# Ist die Homepage schon eingetragen?



## Malaxo (21. Dezember 2007)

Hey Leute, weiss nicht ob es hier hin passt aber es ist jetzt mal hier 

Jeder kann ja seine Homepage in einer Suchmaschine eintragen. Wird jedoch eine Homepage mehrere male eingetragen, so wird diese von den Suchmaschinen gelöscht und blockiert, wegen Spam.

Nun wie prüfe ich ob "meine" Homepage schon einmal z.B. bei Google oder sonstigen Suchmaschinen eingetragen wurde?

Google selbst prüft nicht, wenn ich die Homepage eintrage ob diese schon einmal eingetragen wurde. Ich kann also 3-4-5mal hinter einander meine Homepage eintragen lassen.
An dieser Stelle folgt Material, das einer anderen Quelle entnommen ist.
-- ==== Sys2Proof/Word.lean ====
section
/-! DEFINITION. Words: the widths of spec/00_scope.md R9 and R11. All values are unsigned bit vectors. -/

namespace Sys2Proof

/-- One byte: a command or index byte, a data byte, a byte of host memory (20_memory.md R54). -/
abbrev Byte := BitVec 8

/-- One 32-bit word of the operation port: `ADDR_W`, `COUNT_W` and `DELAY_W` are all 32 (00_scope.md R9). -/
abbrev Word := BitVec 32

/-- A physical pin identifier, `PIN_ID_W` = 8 bits (00_scope.md R9). -/
abbrev PinId := BitVec 8

/-- The "not connected" sentinel, 0xFF (00_scope.md R9, 10_state.md R20). It names no pin. -/
def NC : PinId := 0xFF#8

end Sys2Proof
end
Habe ich jetzt einen Konkurrenten, kann ich doch seine Homepage einfach bei Google 10mal eintragen und diese würde dann Google blocken / sperren. Ist das so?

Wer kennt sich da ein wenig aus?


----------



## stain (24. Dezember 2007)

Schau mal dort (Google):
http://www.google.de/support/webmasters/bin/answer.py?answer=508&topic=8459
http://www.google.de/support/webmasters/bin/answer.py?answer=35301&topic=8459


----------